Sterling sentiu o corpo de Faye enrijecer ao seu lado, seus dedos cravando em seus bíceps à medida que a história ficava mais intensa. “A história está te assustando?” Ele perguntou enquanto ela o olhou através de sua franja loira clara quando ele parou de falar.

“Oh… Desculpe,” Faye soltou a pressão mortal de suas mãos em seus braços e desviou os olhos de seu olhar açoitado. “P-por favor, continue.” Ela gaguejou. “Estou ansiosa para ouvir o final.”

“Tem certeza?” Sterling perguntou. “Isso não vai te dar pesadelos?”

Faye riu, “Não, e se o fizesse, sei que você estaria lá para espantá-los.”

Sterling deu um sorriso maroto pela resposta fofa dela. Pensando consigo mesmo. ‘Ela estava certa, ele espantaria os maus sonhos.’
Ele continuou a contar a história. “Hmm—Onde eu estava? …Ah—Lembrei-me agora,” ele murmurou. Enquanto sua mão passava sobre os curtos e ásperos cabelos de seu rosto ao esfregar o queixo barbudo.

“Houve um ataque feroz dos osvol e justo quando parecia que o exército estava prestes a cair. O dragão negro disparou para cima através do centro da cratera com um rugido ensurdecedor. Tanto os comuns quanto os cavaleiros corriam gritando e buscando abrigo em uma caverna na lateral da montanha.”

“Todos eles assistiram enquanto os demônios Osvol, surpresos, corriam em terror do dragão. Momentos depois, houve outro rugido alto e a floresta de Halan ficou em chamas. Os monstros que antes atacavam o povo agora jaziam queimados até virarem cinzas no chão da floresta.”

“O rei havia testemunhado um milagre. O dragão negro de olhos esmeralda havia matado a horda de demônios em questão de segundos. Mas ele ainda se recusava a acreditar que o dragão era bom.”

Sterling pausou sua história e olhou para Faye, “Vem, o chão está muito frio para sentar mais. Eu quero te mostrar uma coisa.”

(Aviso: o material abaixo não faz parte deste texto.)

/-- CRED_EXECUTE. -/
def execCredExecute (k : Nat) (s : State) : Out :=
  event (credExecuteOn s k) "CRED_EXECUTE" (fun s =>
    match copyTurn s k isCred with
    | some q => runCmd k 1 q csFault (fun s => match q.op with
      | .cred isMax slice dst src ctl =>
        let es := redElems (coreOf s k) q src.toNat (redNel ctl) (redStype ctl)
        let s1 := if es.any (fun e => e.2) then orStatus k 1 q.num csDataerr s else s
        if slice then sendSlice k q isMax dst ctl es s1
        else if vaAccel dst == s.accel.toNat then arriveGo k q isMax dst (redStype ctl) es (redNel ctl) q.done s1
        else sendReduce k q isMax dst (redStype ctl) es s1
      | _ => s) s
    | none => s) s

/-! ### Reduction records (12 R282, 02 R38) -/

/-- One level of the tree: neighbours combine, an absent sibling passes up. -/
def treePairs (f : W64 → W64 → W64 × BitVec 6) : List W64 → List W64 × BitVec 6
  | a :: b :: r =>
    let x := f a b
    let rest := treePairs f r
    (x.1 :: rest.1, x.2 ||| rest.2)
  | r => (r, 0)

/-- The tree over the slices in order. -/
def sliceTree (f : W64 → W64 → W64 × BitVec 6) : Nat → List W64 × BitVec 6 → W64 × BitVec 6
  | 0, p => (p.1.headD 0, p.2)
  | n + 1, p =>
    if p.1.length ≤ 1 then (p.1.headD 0, p.2)
    else
      let q := treePairs f p.1
      sliceTree f n (q.1, p.2 ||| q.2)

/-- S. -/
def redSlices (r : RedMsg) : Nat := r.cnt + 1

/-- The bytes of the result, the conditions, and the indexes of uncorrectable elements. -/
def redResult (r : RedRec) : List (List Byte) × BitVec 6 × List Nat :=
  let m := r.first
  let part (i : Nat) : List W64 := ((r.parts.find? (fun p => p.slice == i)).map (fun p => p.data)).getD []
  let n := redSlices m
  let root (j : Nat) : W64 × BitVec 6 :=
    sliceTree (redCombine m.isMax m.stype) n ((List.range n).map (fun i => (part i).getD j 0), 0)
  let out (j : Nat) : List Byte × BitVec 6 :=
    let v := root j
    if m.dtype == 1 then
      let e := roundFp bf16 0 (dec32 (v.1.setWidth 32))
      (toBytes 2 e.1, v.2 ||| e.2)
    else (toBytes (redDstBytes m.stype 0) v.1.toNat, v.2)
  let outs := (List.range m.nel).map out
  (outs.map (fun o => o.1), outs.foldl (fun f o => f ||| o.2) 0, r.parts.flatMap (fun p => p.bad))

/-- The request of a memory agent for a transaction, at user level (assumption 25). -/
def agentReq (asid : Nat) (sub rd wr : Bool) (va : W64) : Req :=
  { va := va, asid := asid, sub := sub, rd := rd, wr := wr, fetch := false, user := true }

/-- Every contributor of a record is answered. -/
def answerAll (r : RedRec) (status : RedFrom → W64) (s : State) : State :=
  r.parts.foldl (fun s p => answerRed p.src (status p.src) p.va s) s

/-- The status of an unrecoverable fault for a contributor. -/
def lostFor (f : RedFrom) : W64 :=
  match f with
  | .here _ _ => csFault
  | .pod _ _ => csRemoteerr

/-- A miss of an agent of a unit: 4 for a memory agent, 5 for the network endpoint (05 R95). -/
def agentMiss (unit : Nat) (key : HoldKey) (r : Req) (s : State) : State :=
  agentWalk key { engineOf (dieCore (vaDie r.va)) unit with die := vaDie r.va } false r s

/-- The key of a record. -/
def recIs (t : RedMsg) (r : RedRec) : Bool := r.va == t.va && r.task == t.task

/-- A full record is written over the destination and closed; a serviceable fault leaves the last contribution waiting. -/
def closeRecord (t : RedMsg) (r : RedRec) (s : State) : State :=
  let key : HoldKey := .red t.va t.task
  let failed := (holdOf s key).any (fun h => h.ended == some true)
  let s0 := unhold key s
  let shut (s : State) : State :=
    { s with reds := s.reds.filter (fun x => !recIs t x), redq := s.redq.filter (fun x => x != t) }
  let (els, f, bad) := redResult r
  let n := redDstBytes r.first.stype r.first.dtype
  if failed then answerAll r lostFor (shut s0)
  else match rangeKeys s0 (agentReq r.first.asid r.first.sub false true) (pieces t.va (n * r.first.nel)) with
    | .ok ks =>
      let s1 := perform s0 (ks.zip els.flatten)
      let s2 := poisonCells s1 ((ks.zipIdx.filter (fun p => bad.contains (p.2 / n))).map (fun p => p.1))
      answerAll r (fun _ => csCond f ||| (if bad.isEmpty then 0 else csDataerr)) (shut s2)
    | .error (q, .miss) => agentMiss 4 key q s0
    | .error _ => answerAll r lostFor (shut s0)

/-- Whether a contribution has the shape of a record. -/
def redMatches (t : RedMsg) (r : RedRec) : Bool :=
  r.first.nel == t.nel && r.first.stype == t.stype && r.first.dtype == t.dtype && r.first.isMax == t.isMax && r.first.cnt == t.cnt

/-- A contribution that is turned away. -/
def refuseRed (t : RedMsg) (status : W64) (s : State) : State :=
  answerRed t.src status t.va { s with redq := s.redq.filter (fun x => x != t) }

/-- A contribution at its memory agent, with the tests in their order. A record that would stay open while the launch of its task
ends here is discarded at once. -/
def contribute (t : RedMsg) (s : State) : State :=
  match s.reds.find? (recIs t) with
  | some r =>
    if !redMatches t r then refuseRed t csMismatch s
    else if redSlices r.first ≤ t.slice then refuseRed t csBadslice s
    else if r.parts.any (fun p => p.slice == t.slice) then refuseRed t csDupslice s
    else if r.parts.length + 1 == redSlices r.first then closeRecord t { r with parts := r.parts ++ [t] } s
    else { s with reds := replaceFirst (recIs t) (fun r => { r with parts := r.parts ++ [t] }) s.reds, redq := s.redq.filter (fun x => x != t) }
  | none =>
    let r : RedRec := { va := t.va, task := t.task, first := t, parts := [t] }
    if redSlices t ≤ t.slice then refuseRed t csBadslice s
    else if (s.reds.countP (fun x => vaDie x.va == vaDie t.va)) ≥ 64 then refuseRed t csBusy s
    else if redSlices t == 1 then closeRecord t r s
    else if (launchOf s t.task).any (fun l => l.ending) then refuseRed t csAborted s
    else { s with reds := s.reds ++ [r], redq := s.redq.filter (fun x => x != t) }

/-- Whether two contributions are of one channel of this module. -/
def sameChannel (a b : RedFrom) : Bool :=
  match a, b with
  | .here j _, .here k _ => j == k
  | _, _ => false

Ele se levantou e estendeu a mão para ajudá-la a se levantar. Ele pegou uma tocha da parede e a conduziu através do labirinto sinuoso da caverna. Faye conseguia perceber que estavam subindo. Eventualmente ela reconheceu onde estavam. Ela podia ouvir a cachoeira na alcova.

Contudo, não foi para lá que ele a levou. Havia outro aposento ao lado. Dentro da caverna fracamente iluminada havia dezenas de pinturas revestindo as paredes, cada uma retratava um cavaleiro ou uma dama. Sterling puxou a mão dela e a conduziu até a extremidade mais distante da sala.

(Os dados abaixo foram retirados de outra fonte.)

-- ==== Sys2Proof/Machine/AgentLaunch.lean ====
section
/-! DEFINITION. The launch controller, the event units, the steal victims and the group units (06 R126 to R147), and the
end of a drain (15 R366). -/
namespace Sys2Proof.Machine

/-! ## Submission and end (06 R146, R147) -/

/-- The request of the launch controller for a host's record: at user level, in the ASID that the submission names. -/
def recordReq (asid : Nat) (va : W64) : Req :=
  { va := va, asid := asid, sub := false, rd := true, wr := false, fetch := false, user := true }

/-- A decided submission is reported to the host. -/
def hostStatus (n : Nat) (s : State) : State := { s with egress := s.egress ++ [.hostStatus n] }

/-- HOST_LAUNCH_SUBMIT: a host counts as class 3 in the ASID that it names (assumption 21). -/
def execHostLaunchSubmit (va : W64) (asid : Nat) (s : State) : Out :=
  let key : HoldKey := .submit va asid
  event (!heldOn s key) "HOST_LAUNCH_SUBMIT" (fun s =>
    if (holdOf s key).any (fun h => h.ended == some true) then hostStatus 2 (unhold key s)
    else match rangeKeys s (recordReq asid) (pieces va 128) with
      | .ok ks =>
        if ks.any (fun k => s.poison.contains k) then hostStatus 2 (unhold key s)
        else match submit key { sys := false, asid := asid, cls := 3 } (wordsOf 16 (ks.map (memGet s.mem))) s with
          | .status n s1 => hostStatus n s1
          | .waits s1 => s1
      | .error (q, .miss) => agentWalk key { engineOf 0 0 with die := vaDie va } false q (unhold key s)
      | .error _ => hostStatus 2 (unhold key s)) s

/-- HOST_KILL. -/
def execHostKill (task : Nat) (s : State) : Out :=
  .next (endLaunch (BitVec.ofNat 12 task) s)

/-- Whether nothing of a launch is left to run on core `k` (06 R127), nor a store of it to be performed. DESIGN CHOICE:
the spec's programs find their results in memory at the end of a launch (17 R403, 20 R416, 21 R422), so that an ending
waits for the stores (assumption 135). -/
def coreQuiet (s : State) (k : Nat) (task : BitVec 12) : Bool :=
  let c := coreOf s k
  (ctxsOf s k).all (fun x => x.status == .free || x.task != task) && c.parked.all (fun p => p.task != task) &&
  (resOf c task).all (fun r => r.low.isEmpty && r.high.isEmpty) && c.held.all (fun h => h.task != task) &&
  c.answers.all (fun q => hTask q.msg.w2 != task) && c.stores.all (fun e => e.task != task) &&
  c.out.all (fun e => e.task != task) && c.reserve.all (fun p => p.2 != task) &&
  (c.deque.task != task || (c.deque.recs.isEmpty && !c.deque.pend)) && (coreCmds c).all (fun q => q.task != task)

/-- Whether a launch is quiescent; a message of it that is still in the mesh is none of its ends. -/
def quiescent (s : State) (l : Launch) : Bool :=
  l.setup && l.seedNext ≥ l.seedn && !l.seedWait && (launchCores l).all (fun k => coreQuiet s k l.task) &&
  s.transit.all (fun e => e.task != l.task) && s.waiters.all (fun w => w.task != l.task) && s.evq.all (fun e => e.task != l.task) &&
  s.rounds.all (fun r => r.task != l.task) && s.arrivals.all (fun a => a.task != l.task) &&
  s.flights.all (fun f => hTask f.msg.w2 != l.task) && s.steals.all (fun t => t.task != l.task)

/-- A launch ends on its own: it is quiescent, an access to one of its regions has failed (15 R425), or it has ended and
its engine operations have landed. -/
def autoendOn (s : State) (task : Nat) : Bool :=
  (launchOf s (BitVec.ofNat 12 task)).any (fun l =>
    if l.ending then !cmdsLeft s l else l.doomed.isSome || (l.autoend && quiescent s l))

/-- AUTOEND. -/
def execAutoend (task : Nat) (s : State) : Out :=
  let t := BitVec.ofNat 12 task
  event (autoendOn s task) "AUTOEND" (fun s =>
    if (launchOf s t).any (fun l => l.ending) then finishLaunch t s else endLaunch t s) s

/-! ## Seeds (06 R128) -/

/-- The request of the launch controller for a seed (assumption 23). -/
def seedReq (l : Launch) (va : W64) : Req :=
  { va := va, asid := l.asid, sub := false, rd := true, wr := false, fetch := false, user := true }

/-- The seed is sent to a module of this kind of destination. -/
def seedMsg (s : State) (l : Launch) (ws : List W64) : Msg :=
  let w := destClean (wordAt ws 0)
  let n := hInl (wordAt ws 3)
  let w0 := if mMode w == 3 then fillHome s w (wordAt ws 4) else w
  { unitMsg w0 (wordAt ws 1) (hdr2 s l.task 4 0 0 0 0 l.seedNext 0) ((ws.drop 4).take n) with ssite := 0 }

/-- Whether a seed of twenty words can be sent. -/
def seedOk (s : State) (l : Launch) (ws : List W64) : Bool :=
  let w := wordAt ws 0
  let n := hInl (wordAt ws 3)
  let m := seedMsg s l ws
  mClass w == 0 && mMode w != 2 && n ≤ 16 && destOk s l w (wordAt ws 1) n false false (wordAt ws 4) &&
  (if mMode w == 4 then !noSubgroup l (mCode w) else !here s m.w0 || inRect l (mCore m.w0))

/-- The next seed is done with. -/
def seedDone (task : BitVec 12) (waits : Bool) (s : State) : State :=
  { s with launches := s.launches.map (fun l => if l.task == task then { l with seedNext := l.seedNext + 1, seedWait := waits } else l) }

/-- SEED_SKIP: the seed is passed over with a record. -/
def skipSeed (l : Launch) (ws : List W64) (s : State) : State :=
  errRecord l.task 0x11 false false errCtl (wordAt ws 1) (w64 l.seedNext) (wordAt ws 0) (wordAt ws 2) 0
    (seedDone l.task false s)

/-- A seed goes out. -/
def sendSeed (l : Launch) (ws : List W64) (s : State) : State :=
  let m := seedMsg s l ws
  if leavesSite s m.w0 then
    match sendUnits l.task 0 0 [m] 0 s with
    | (s1, n) => if n == 1 then seedDone l.task false s1 else s1
  else if leavesPod s m.w0 then seedDone l.task false (toFabric (mAccel m.w0) 0 m.w1 (.omf m) s)
  else
    let ts := targetsOf s l.task m.w0
    ts.foldl (fun s t => fly m t t (.seed l.task) false s) (seedDone l.task (!ts.isEmpty) s)

/-- The next seed of a launch is read, and sent or skipped. -/
def nextSeed (l : Launch) (s : State) : State :=
  let key : HoldKey := .seed l.task
  let va := l.seeds + w64 (160 * l.seedNext)
  let s0 := unhold key s
  if (holdOf s key).any (fun h => h.ended == some true) then skipSeed l [] s0
  else match rangeKeys s0 (seedReq l) (pieces va 160) with
    | .ok ks =>
      let ws := wordsOf 20 (ks.map (memGet s0.mem))
      if ks.any (fun k => s0.poison.contains k) then skipSeed l [] s0
      else if seedOk s0 l ws then sendSeed l ws s0 else skipSeed l ws s0
    | .error (q, .miss) => agentWalk key { engineOf 0 0 with die := 4 } false q s0
    | .error _ => skipSeed l [] s0

def seedSendOn (s : State) (task : Nat) : Bool :=
  let t := BitVec.ofNat 12 task
  !heldOn s (.seed t) && (launchOf s t).any (fun l =>
    !l.ending && l.doomed.isNone && (!l.setup || (l.seedNext < l.seedn && !l.seedWait)))

/-- SEED_SEND: what is left of the launch's setup comes first. -/
def execSeedSend (task : Nat) (s : State) : Out :=
  let t := BitVec.ofNat 12 task
  event (seedSendOn s task) "SEED_SEND" (fun s =>
    match launchOf s t with
    | none => s
    | some l => if l.setup then nextSeed l s else setupLaunch t s) s

/-! ## Scratchpad regions (06 R127, R131) -/

/-- The save area of core `k` of a launch. -/
def saveVa (l : Launch) (k : Nat) : W64 :=
  l.stack + w64 (2 ^ (l.logw + l.logh) * 16384 + rankIn l k * 2 ^ l.logspad)

/-- Whether a launch whose region is not in place on core `k` is about to use it: its message starts next, a context of it could go on,
a parked activation of it is ready, a command of it is posted, or a buffer of it has been filled (06 R131). -/
def wants (s : State) (k : Nat) (r : Resident) : Bool :=
  let c := coreOf s k
  r.saved && ((nextResident s k).any (fun x => x.task == r.task) ||
    (coreCmds c).any (fun q => q.task == r.task && q.st == .queued) ||
    (ctxsOf s k).any (fun x => x.task == r.task && couldIssue s c x) ||
    (!taskHeld s k r.task && (c.parked.any (fun p => p.task == r.task && p.ready) ||
      s.net.landings.any (fun x => landedAll x && x.buf.any (fun b => b.core == k && b.task == r.task)))))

Eles pararam diante de uma pintura em tamanho real de um homem atraente com cabelo preto como meia-noite e os olhos verdes impressionantes que ela já havia visto. Ele parecia muito com Sterling, até as pupilas fendidas. Exceto pelos olhos. No fundo da pintura, ela notou a floresta de Halan e a orla esmeralda atrás dele.

“Este é o primeiro Dragão. Seu nome era Nesur; Senhor do Negro, em sua forma humana, ele era um cavaleiro valente e respeitado do império. Um homem lendário, ele era Gregor Thayer.”

“O rei eventualmente chegou a considerar o dragão como seu amigo após alguma convicção do sacerdote e da igreja. Ele ficou entusiasmado quando descobriu que quando o dragão encontrava e casava com sua companheira, fosse escolhida ou destinada, a companheira herdaria uma grande longevidade de vida.”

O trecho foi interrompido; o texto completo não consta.